The antimalarial agents, artemisinins, as well as their fully synthetic versions (ozonides) have shown activity against several DNA and RNA viruses.[11] Although ozonides (1,2,4-trioxolanes) have a similar mode of action to artemisinins against the malaria parasites, they have shown an extended half-life in animal models,[12,13] providing therapeutic advantage not only for the treatment of malaria but also for repurposing to other indications. OZ277 (arterolane) was registered in India in 2011 for antimalarial therapy in combination with piperaquine.[14] The next-generation ozonide, OZ439 (artefenomel), exhibits an increased pharmacokinetic half-life and good safety profile and is being tested in phase IIb clinical trials.[12,15,16] OZ418 has reported antischistosomal activity.[13] The detailed in vitro activity of artesunate and ozonides against human CoV is reported here.

Results

Inhibition of α-CoV with Artesunate and Ozonides

To screen for ozonides’ activity against α-CoV, Vero cells were infected with NL63 at a multiplicity of infection (MOI) of 0.001 PFU/cell. Immediately following infection, cells were treated with artesunate (AS), deoxy artemisinin–which lacks the critical peroxide pharmacophore, ozonide (OZ) 418 or OZ277 at 50 μM (Figure A, chemical structure), or emetine at 200 nM for 48 h (Figure B). Emetine reportedly inhibits α- and β-CoV in vitro.[17] All compounds reduced viral RNA in the cellular compartment by 90–95% compared to untreated infected samples (Figure B). Deoxy artemisinin reduced viral RNA only by ∼50%, suggesting the oxygen bridge contributes to NL63 inhibition.

Figure 1

Anti-NL63 activity of AS, deoxy artemisinin, and ozonides. (A) Chemical structures of sodium AS, deoxy artemisinin, OZ277, and OZ418. (B) Vero cells were infected with CoV NL63 and treated for 48 h with OZ277, OZ418, AS, deoxy artemisinin, or emetine at the indicated concentrations. Cell associated viral RNA levels were quantified by qRT-PCR and normalized to the RNA level in nontreated, infected Vero cells, in addition to internal normalization of each sample to cellular GAPDH RNA. Emetine (200 nM) was used as a positive control for anti-CoV activity. The data represent mean values (±SD) of triplicate determinations from two independent experiments.
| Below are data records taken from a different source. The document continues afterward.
-- ==== Sys2Proof/Machine/WipeEngine.lean ====
section
/-! DEFINITION. Machine/WipeEngine.lean: submissions to the store, and the Wipe Engine: acceptance, key step, overwrite and the final group
(chapter 7). -/

namespace Sys2Proof.Machine

/-! ### Submissions (R78, R85, R86, R156) -/

/-- The submitter's group reaches the commit queue: not in FAILSAFE, where only the wipe accepted there submits, and not after
RESET-PART, when the Wipe Engine and the Trigger Unit have stopped submitting (R85, R86, R88, R156). -/
def State.maySubmit (s : State) (who : Submitter) : Bool :=
  match who with
  | .executor => s.power.part ≠ .failsafe
  | .triggerUnit => s.power.part ≠ .failsafe ∧ !s.power.restarting
  | .wipeEngine => s.wipeMaySubmit

/-- Submit a commit group (R78). -/
def State.submit (s : State) (g : Group) : State :=
  if s.maySubmit g.submitter then { s with store := s.store.submit g } else s

/-- A group of the request executor that writes one of the cells is queued or writing (R129). -/
def State.executorWrites (s : State) (cells : List Cell) : Bool :=
  s.store.waitingGroups.any (fun g => g.submitter = .executor ∧ g.cells.any (fun c => c ∈ cells))

/-- A key step, trim or final group that writes one of the cells is queued, held or writing (R129, log 20). -/
def State.wipeRewrites (s : State) (cells : List Cell) : Bool :=
  s.store.waitingGroups.any (fun g => g.rewrites ∧ g.cells.any (fun c => c ∈ cells))

/-! ### Plans -/

/-- Change the Wipe Engine's volatile state. -/
def State.setWipe (s : State) (w : Wipe) : State := { s with wipe := w }

/-- The intended plan changes, and a group of the plan record and the given records carries it (R122). -/
def State.submitPlan (s : State) (plan : WipePlan) (others : List Record) (effects : List Effect) (rewrites : Bool) : State :=
  (s.setWipe { s.wipe with intended := plan }).submit
    { submitter := .wipeEngine, records := others ++ [.plan plan], effects := effects, rewrites := rewrites, final := false }

/-- A plan whose item for a target becomes DONE: the cursor is absent, and a plan that ends without the full-wipe flag is emptied (R132,
R133). -/
def WipePlan.finish (p : WipePlan) (t : Owner) : WipePlan :=
  let q := { p.setStep t .done with cursor := none }
  if q.allDone ∧ q.full = false then emptyPlan else q

/-- What the close of a group that makes the item DONE calls for (R132, R133). -/
def WipePlan.finishEffects (p : WipePlan) (t : Owner) : List Effect :=
  if (p.setStep t .done).allDone ∧ p.full = false then [.itemDone t, .planEnded t] else [.itemDone t]

/-- An item whose key step group is on its way and wrote it DONE is overwritten after all: it stands at KEYS_DESTROYED in the intended plan,
at its place or, if the plan has been emptied behind it, ahead of the rest. A target taken into the plan anew is left PENDING (R125,
log 26). -/
def WipePlan.reopen (p : WipePlan) (t : Owner) : WipePlan :=
  match p.item t with
  | some i => if i.step = .done then p.setStep t .keysDestroyed else p
  | none => { p with items := { target := t, step := .keysDestroyed } :: p.items }

/-- The target of a key step group among the groups' effects. -/
def Group.keyStepOf (g : Group) : Option Owner :=
  g.effects.findSome? (fun e => match e with
    | .keyStep t _ => some t
    | _ => none)

/-- The target whose key step group is queued, held or writing: submitted and not closed (R125). -/
def State.keyStepUnderWay (s : State) : Option Owner := s.store.waitingGroups.findSome? Group.keyStepOf

/-- The intended plan as a set overwrite flag finds it: the flag acts on every item whose key step has not yet closed (R125). -/
def State.planToAccept (s : State) (overwrite : Bool) : WipePlan :=
  match overwrite, s.keyStepUnderWay with
  | true, some t => s.wipe.intended.reopen t
  | _, _ => s.wipe.intended

/-- The plan after an acceptance (R125). -/
def WipePlan.accept (p : WipePlan) (targets : List Owner) (overwrite full : Bool) : WipePlan :=
  { p with
    items := p.items ++ (targets.filter (fun t => (p.item t).isNone)).map (fun t => { target := t, step := .pending })
    overwrite := p.overwrite || overwrite
    full := p.full || full }

/-- A new item's target is marked: its range erasing, or the shadow aborted (R125, R49). -/
def State.markTarget (s : State) : Owner → State
  | .range r => s.markErasing r
  | .shadow => s.abortOwner .shadow .erase

/-- The marks of an acceptance (R125): the new items' targets; with the full-wipe flag every defined range that is not ERASING, and the
shadow when its item is DONE. They fall at one moment, and R125 orders neither them nor the completions they cause: the model takes the new
items in the scope's order, then the other ranges by number, then the shadow (DESIGN CHOICE, log 72). -/
def State.markAccepted (s : State) (targets : List Owner) (full : Bool) : State :=
  let old := s.wipe.intended
  let marked := forEach (targets.filter (fun t => (old.item t).isNone)) (fun t s => s.markTarget t) s
  if full then
    let ranges := forEach allRanges (fun r s => if s.defined r then s.markErasing r else s) marked
    if (old.item .shadow).any (fun i => i.step = .done) then ranges.abortOwner .shadow .erase else ranges
  else marked

/-- The Wipe Engine takes a wipe (R125): marks at once, then a group of the plan record. Without a change of the plan there is neither
group nor mark. `answers` says whether the close answers a WIPE request. The second result says whether a group was submitted. -/
def State.acceptWipe (s : State) (targets : List Owner) (overwrite full answers : Bool) : State × Bool :=
  let plan := (s.planToAccept overwrite).accept targets overwrite full
  if plan = s.wipe.intended then (s, false)
  else (((noteRelocked (fun s => s.markAccepted targets full) s).submitPlan plan [] (if answers then [.planAccepted] else []) false),
    true)

/-! ### The key step (R127, R128) -/

/-- The Wipe Engine begins key steps in this part state (R135). -/
def State.keyStepAllowed (s : State) : Bool :=
  s.power.part = .ready ∨ s.power.part = .asleep ∨ (s.power.part = .failsafe ∧ s.store.wipeAccepted)

/-- The current item when its key step is due: it is the current item, PENDING, of the effective and of the intended plan, and no group of
its step is on its way (R122, R127). -/
def State.keyStepDue (s : State) : Option Owner :=
  match s.plan.current with
  | some i =>
    if i.step = .pending ∧ s.wipe.stepInFlight = false ∧ s.wipe.intended.current = some i then
      some i.target
    else none
  | none => none

/-- The intended plan after the key step of a target (R123). -/
def WipePlan.afterKeyStep (p : WipePlan) (t : Owner) : WipePlan :=
  if p.overwrite then p.setStep t .keysDestroyed else p.finish t

/-- Effects of a key step group (R123, R127, R128). -/
def WipePlan.keyStepEffects (p : WipePlan) (t : Owner) (key : Key) : List Effect :=
  .keyStep t key :: (if p.overwrite then [] else p.finishEffects t)

/-- The range record of a key step group (R127). -/
def State.keyStepRecord (s : State) (r : RangeId) (key : Key) : RangeRecord :=
  let old := s.range r
  { old with
    fields := { old.fields with readLock := false, writeLock := false, access := [] }
    generation := old.generation + 1
    tweakOrigin := s.originFor r old.fields
    rootWrap := some key }

/-- A credential record without the slot's wrap of a range (R53, R127). -/
def CredRecord.dropWrap (c : CredRecord) (r : RangeId) : CredRecord :=
  { c with wraps := c.wraps.filter (fun w => w.range ≠ r) }

/-- The credential records of slots that lose their wrap of a range. -/
def State.credsWithout (s : State) (slots : List SlotId) (r : RangeId) : List Record :=
  slots.map (fun i => .cred i ((s.cred i).dropWrap r))

/-- The Wipe Engine's step group is on its way. -/
def State.stepSent (s : State) : State := s.setWipe { s.wipe with stepInFlight := true }

/-- The key step of a range that is defined (R127): a trim group first when 7 or 8 slots are on its access list, otherwise the key step
group. It waits for a group of the request executor that writes the same cells (R129). -/
def State.keyStepRange (s : State) (r : RangeId) : State :=
  let access := (s.range r).fields.access
  if 7 ≤ access.length then
    let cut := access.drop 6
    if s.executorWrites (.range r :: cut.map .cred) then s
    else
      (s.submit
        { submitter := .wipeEngine
          records := .range r { s.range r with fields := { (s.range r).fields with access := access.take 6 } } ::
            s.credsWithout cut r
          effects := [.trimmed r], rewrites := true, final := false }).stepSent
  else if s.executorWrites (.range r :: access.map .cred) then s
  else
    let d := s.draw
    let key := Config.freshKey d.1
    (d.2.submitPlan (s.wipe.intended.afterKeyStep (.range r)) (.range r (s.keyStepRecord r key) :: s.credsWithout access r)
      (s.wipe.intended.keyStepEffects (.range r) key) true).stepSent

/-- The key step of the SHADOW item (R128). -/
def State.keyStepShadow (s : State) : State :=
  if s.executorWrites [.shadow] then s
  else
    let d := s.draw
    let key := Config.freshKey d.1
    (d.2.submitPlan (s.wipe.intended.afterKeyStep .shadow) [.shadow { s.shadowRecord with rootWrap := key }]
      (s.wipe.intended.keyStepEffects .shadow key) true).stepSent

/-- The item of an UNDEFINED range: a plan group alone, with the item DONE (R127). -/
def State.skipItem (s : State) (t : Owner) : State :=
  (s.submitPlan (s.wipe.intended.finish t) [] (s.wipe.intended.finishEffects t) false).stepSent

/-- The Wipe Engine begins the current PENDING item (R127). A range in UPDATING is waited for until its switch or the end of its commit, also
one that a RANGE-COMMIT in its drain wait is creating (R20, R129; DESIGN CHOICE, log 71). -/
def State.beginItem (s : State) : Owner → State
  | .shadow => s.keyStepShadow
  | .range r =>
    let marked := if s.defined r then noteRelocked (fun s => s.markErasing r) s else s
    match marked.table[r].service with
    | .updating => marked
    | .undefined => marked.skipItem (.range r)
    | _ => marked.keyStepRange r

/-! ### Overwriting (R130 to R132) -/

/-- The Wipe Engine may ask for a lane in this part state (R135). -/
def State.overwriteAllowed (s : State) : Bool :=
  s.power.part = .ready ∨ (s.power.part = .failsafe ∧ s.store.wipeAccepted)

/-- The range among 1 to 15 that owns an LBA in the committed table (R3). -/
def State.definedOwner (s : State) (x : Nat) : Option RangeId :=
  allRanges.find? (fun r => r ≠ 0 ∧ (s.range r).fields.start ≤ x ∧ x < (s.range r).fields.start + (s.range r).fields.length)

/-- One hop past the defined range that owns an LBA. -/
def State.hop (s : State) (x : Nat) : Nat :=
  match s.definedOwner x with
  | some r => (s.range r).fields.start + (s.range r).fields.length
  | none => x

/-- The next LBA from `x` on that no defined range owns; fifteen ranges are passed in at most fifteen hops. -/
def State.nextFree (s : State) (x : Nat) : Nat := (List.range 16).foldl (fun x _ => s.hop x) x

/-- The first block of a target's extent from `p` on (R130). -/
def State.extentNext (s : State) (t : Owner) (p : Nat) : Option Nat :=
  match t with
  | .shadow => if p < s.shadowRecord.size then some p else none
  | .range r =>
    if r = 0 then
      let x := s.nextFree p
      if x < s.profile.capacity then some x else none
    else
      let f := (s.range r).fields
      let x := max p f.start
      if x < f.start + f.length then some x else none

/-- The end (exclusive) of the run of consecutive LBAs of a target's extent that holds `x` (R130). -/
def State.runEnd (s : State) (t : Owner) (x : Nat) : Nat :=
  match t with
  | .shadow => s.shadowRecord.size
  | .range r =>
    if r = 0 then
      allRanges.foldl (fun e q =>
        if q ≠ 0 ∧ (s.range q).fields.length ≠ 0 ∧ x < (s.range q).fields.start then min e (s.range q).fields.start else e)
        s.profile.capacity
    else (s.range r).fields.start + (s.range r).fields.length

/-- The tweak parameters of an overwrite segment (R130). -/
def State.overwriteTweak (s : State) : Owner → TweakBase
  | .shadow => { k := 1, base := 0, origin := 0 }
  | .range r =>
    { k := s.unitsPerBlock (s.range r).fields, base := (s.range r).fields.start, origin := (s.range r).tweakOrigin }

/-- The item being overwritten: the current one, at KEYS_DESTROYED or OVERWRITING (R130). -/
def State.overwriteTarget (s : State) : Option Owner :=
  match s.plan.current with
  | some i => if (i.step = .keysDestroyed ∨ i.step = .overwriting) ∧ s.wipe.stepInFlight = false then some i.target else none
  | none => none

/-- The persisted position: the cursor, or the start of the extent (R131, R137). -/
def State.persistedPosition (s : State) : Nat := s.plan.cursor.getD 0

/-- The position of the overwrite. -/
def State.position (s : State) : Nat := s.wipe.position.getD s.persistedPosition

/-- The new key of a target, under the root (R137); an unstated key where a range record has no root wrap, as one lost with its cell has
not (R84, R86, log 17). -/
def State.rootKeyOf (s : State) : Owner → Key
  | .shadow => s.shadowRecord.rootWrap
  | .range r => (s.range r).rootWrap.getD (Config.unstatedKey 0)
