-- ==== Sys2Proof/Machine/TriggerOps.lean ====
section
/-! DEFINITION. Machine/TriggerOps.lean: the Trigger Unit: conditions, firings, actions, the lockdown record and the exit decision
(chapter 6). -/

namespace Sys2Proof.Machine

/-! ### The lockdown record (R117) -/

/-- A cause joins a cause set, which is kept in the order of R117 so that equal sets are equal lists. -/
def addCause (t : Trigger) (causes : List Trigger) : List Trigger :=
  [Trigger.guessLimit, .unbound, .bayOpen].filter (fun x => x = t ∨ x ∈ causes)

/-- Set the working lockdown state (R117). -/
def State.setLockdown (s : State) (l : LockdownRecord) : State := { s with trigger := { s.trigger with working := l } }

/-- The Trigger Unit brings the record up to the working state (R117). -/
def State.bringRecordUp (s : State) : State :=
  s.submit { submitter := .triggerUnit, records := [.lockdown s.trigger.working], effects := [.lockdownRecord],
             rewrites := false, final := false }

/-- At the close of a group that writes the lockdown record, the Trigger Unit compares it with the working state (R117). -/
def State.compareRecord (s : State) : State := if s.lockdownRecord = s.trigger.working then s else s.bringRecordUp

/-! ### Leaving lockdown (R118, R120) -/

/-- A cause is active (R112): its condition holds, and UNBOUND is also held active by a binding state of CHECKING. -/
def State.causeActive (s : State) : Trigger → Bool
  | .guessLimit => s.triggers.gmax ≤ s.counters.g
  | .unbound => s.binding.state = .mismatch ∨ s.binding.state = .fault ∨ s.binding.state = .checking
  | .bayOpen => s.trigger.bayLevel = .open
  | .idle => false

/-- The entry of a trigger in the trigger table (R106). -/
def TriggerTable.entry (t : TriggerTable) : Trigger → TriggerEntry
  | .guessLimit => t.guessLimit
  | .unbound => t.unbound
  | .bayOpen => t.bayOpen
  | .idle => t.idle

/-- The device leaves lockdown (R120 steps 1 to 3). -/
def State.leave (s : State) : State := ((s.setLockdown manufacturedLockdown).leaveLockdown).raise .lockdownLeft

/-- The part state allows an exit decision: not FAILSAFE, and not STARTING before the end of RESTORE (R118). -/
def State.mayDecideExit (s : State) : Bool :=
  match s.power.part with
  | .failsafe => false
  | .starting => s.power.stage = .ended
  | _ => true

/-- Some cause of the cause set is active (R118, R119). -/
def State.someCauseActive (s : State) : Bool := s.trigger.working.causes.any s.causeActive

/-- Every cause of the cause set has its auto-resume flag on (R118). -/
def State.allAutoResume (s : State) : Bool := s.trigger.working.causes.all (fun t => (s.triggers.entry t).autoResume)

/-- The exit decision (R118), with the leave by auto-resume (R120). -/
def State.exitDecision (s : State) : State :=
  if s.inLockdown ∧ s.mayDecideExit ∧ s.someCauseActive = false ∧ s.allAutoResume then s.leave.bringRecordUp else s

/-- The exit decision that a cause of the set calls for when it goes from active, as it stood in `old`, to inactive (R112, R118). -/
def State.exitIfCleared (s old : State) (t : Trigger) : State :=
  if t ∈ s.trigger.working.causes ∧ old.causeActive t ∧ s.causeActive t = false then s.exitDecision else s

/-! ### Actions and firings (R113 to R116) -/

/-- RELOCK (R114). -/
def State.relockAction (s : State) : State := (noteRelocked State.relock s).revokeAuthority

/-- LOCKDOWN (R115), from NORMAL. -/
def State.lockdownFromNormal (s : State) (t : Trigger) : State :=
  let working := s.setLockdown { device := .lockdown, causes := addCause t [] }
  (((noteRelocked State.enterLockdown working).revokeAuthority).raise .lockdownEntered).bringRecordUp

/-- LOCKDOWN (R115), from LOCKDOWN. -/
def State.lockdownAgain (s : State) (t : Trigger) : State :=
  let grown := addCause t s.trigger.working.causes
  let working := s.setLockdown { device := .lockdown, causes := grown }
  let entered := (noteRelocked State.enterLockdown working).revokeAuthority
  if grown = s.trigger.working.causes then entered else entered.bringRecordUp

/-- WIPE (R116). -/
def State.wipeAction (s : State) : State := (s.acceptWipe allTargets false true false).1.revokeAuthority

/-- Steps 1 and 2 of a firing (R113). -/
def State.noteFiring (s : State) (t : Trigger) : State := (s.addDetail t).raise .triggerFired

/-- The action of a trigger is carried out (R113 step 3). -/
def State.act (s : State) (t : Trigger) : Action → State
  | .note => s
  | .relock => s.relockAction
  | .lockdown => if s.inLockdown then s.lockdownAgain t else s.lockdownFromNormal t
  | .wipe => s.wipeAction

/-- A firing is carried out (R113). -/
def State.carryOut (s : State) (t : Trigger) : State := (s.noteFiring t).act t (s.triggers.entry t).action

/-- A firing is taken (R113): carried out, held until the end of RESTORE, or in FAILSAFE only recorded and raised. -/
def State.fire (s : State) (t : Trigger) : State :=
  match s.power.part with
  | .failsafe => s.noteFiring t
  | .starting =>
    if s.power.stage = .ended then s.carryOut t
    else { s with trigger := { s.trigger with held := s.trigger.held ++ [t] } }
  | _ => s.carryOut t

/-- The held firings are carried out in the order they were taken, and the list is emptied (R113). -/
def State.carryOutHeld (s : State) : State :=
  forEach s.trigger.held (fun t s => s.carryOut t) { s with trigger := { s.trigger with held := [] } }

/-- The Credential Engine hands G to the Trigger Unit (R55, R111). -/
def State.handOverG (s : State) : State :=
  if s.triggers.gmax ≤ s.counters.g then s.fire .guessLimit else s

/-- A taken change of the bay (R108). -/
def State.takeBayChange (s : State) (level : BayLevel) : State :=
  let taken := { s with trigger := { s.trigger with bayLevel := level, stability := none, bayTaken := true } }
  let told := (taken.raise .bayChanged).latchOpen level
  match level with
  | .open => told.fire .bayOpen
  | .closed => told.exitDecision

/-- An edge of the BAY line (R108). -/
def State.bayEdge (s : State) (level : BayLevel) : State :=
  { s with trigger := { s.trigger with
      bayLine := level, candidate := level
      stability := if level = s.trigger.bayLevel then none else some s.clock } }

end Sys2Proof.Machine
end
To further examine the activity of OZ and AS on NL63 RNA at 72 h postinfection (hpi), dose–response curves were generated using qRT-PCR. Cellular toxicity was tested by the MTT assay in noninfected cells at the same time point (Figure , Table ). The following concentrations were used: 500 nM–50 μM for OZ418 and OZ277 and 3–50 μM for AS. NL63 RNA was reduced by OZ418 and OZ277 at submicromolar concentrations and showed better inhibition than AS in the cellular compartment (Figure A–C, Table ). The EC50 of OZ was also lower than AS in the supernatants (Figure D,E, Table ), 4.5–7.8-fold greater inhibition than AS (Figure F, Table ). The 50% cell viability (CC50) of OZ418 was higher than OZ277 (Figure G–I, Table ). The cell associated EC50 of the compounds was used to determine the selectivity index (SI) (Table ). In Vero cells, OZ418 had the most favorable SI (Table ).

Figure 2

EC50 and CC50 of OZ and AS against NL63-infected Vero cells. (A–C) Dose–response curves and EC50 values of OZ418, OZ277, and AS. Vero cells were infected with NL63 and treated for 72 h with the indicated concentrations of the drugs. Culture supernatants were harvested, and cells were lysed for RNA isolation and qRT-PCR as described in Figure B. (D–F) Dose–response curves and EC50 values of OZ418, OZ277, and AS were generated from the viral RNA isolated from culture supernatants. Culture supernatants were harvested at 72 hpi, and viral RNA was isolated. Relative viral RNA was calculated by dividing the calculated copy number of viral RNA obtained following treatment of each drug by the viral RNA calculated copy number of the untreated, infected culture supernatant. (G–I) The MTT assay was performed in noninfected Vero cells using different concentrations of drugs. Vero cells were treated with DMSO (vehicle control) or different concentrations of OZ418, OZ277, or AS for 72 h. The EC50 and CC50 values represent mean values (±SD) of triplicate determinations from two independent experiments.

Table 1

EC50, CC50, and SI of OZ and AS against CoV

		compound
cell/virus		OZ418	OZ277	artesunate	OZ439
Vero/NL63	EC50 (μM)a	0.7 ± 0.2	0.2 ± 0.1	5.7 ± 0.6
	EC50 (μM)b	2.7 ± 0.6	1.6 ± 0.6	12.2 ± 0.6
	CC50 (μM)	>300	>60	>200
	SIa	≥428	≥300	≥35
	SIb	≥111	≥37	≥16
MK2/NL63	EC50 (μM)a	0.5 ± 1.3	0.5 ± 0.04	2.4 ± 1.4
	EC50 (μM)b	1.0 ± 0.3	1.6 ± 0.3	8.5 ± 1.5
	CC50 (μM)	>300	>90	>400
	SIa	≥600	≥180	≥167
	SIb	≥300	≥56	≥47
HFF/OC43	EC50 (μM)a	9.7 ± 1.8	4.3 ± 0.1	4.0 ± 1.4
	EC50 (μM)b	9.4 ± 1.9	4.2 ± 1.7	11.5 ± 2.6
	CC50 (μM)	>120	>30	>70
	SIa	≥12	≥7	≥17
	SIb	≥13	≥7	≥6
Vero E6/SARS CoV-2	EC50 (μM)a	23 ± 1.8	8.5 ± 0.2	NA
	EC50 (μM)b	14.2 ± 7.1			3.0 ± 0.1
	CC50 (μM)	>300	>60		>500
	SIa	≥13	≥7
	SIb	≥21			100 ± 3.4
Calu-3/SARS-CoV-2	EC50 (μM)b	5.3 ± 3.7	11.6 ± 2	NA	11.5 ± 2.5
	CC50 (μM)	>300	>70		>60
	SIb	≥57	≥6		≥5

Cell associated viral RNA.

Supernatant viral RNA, NA – no activity. The SI is provided as ≥ rather than an exact value, since the measured CC50 did not approach 0.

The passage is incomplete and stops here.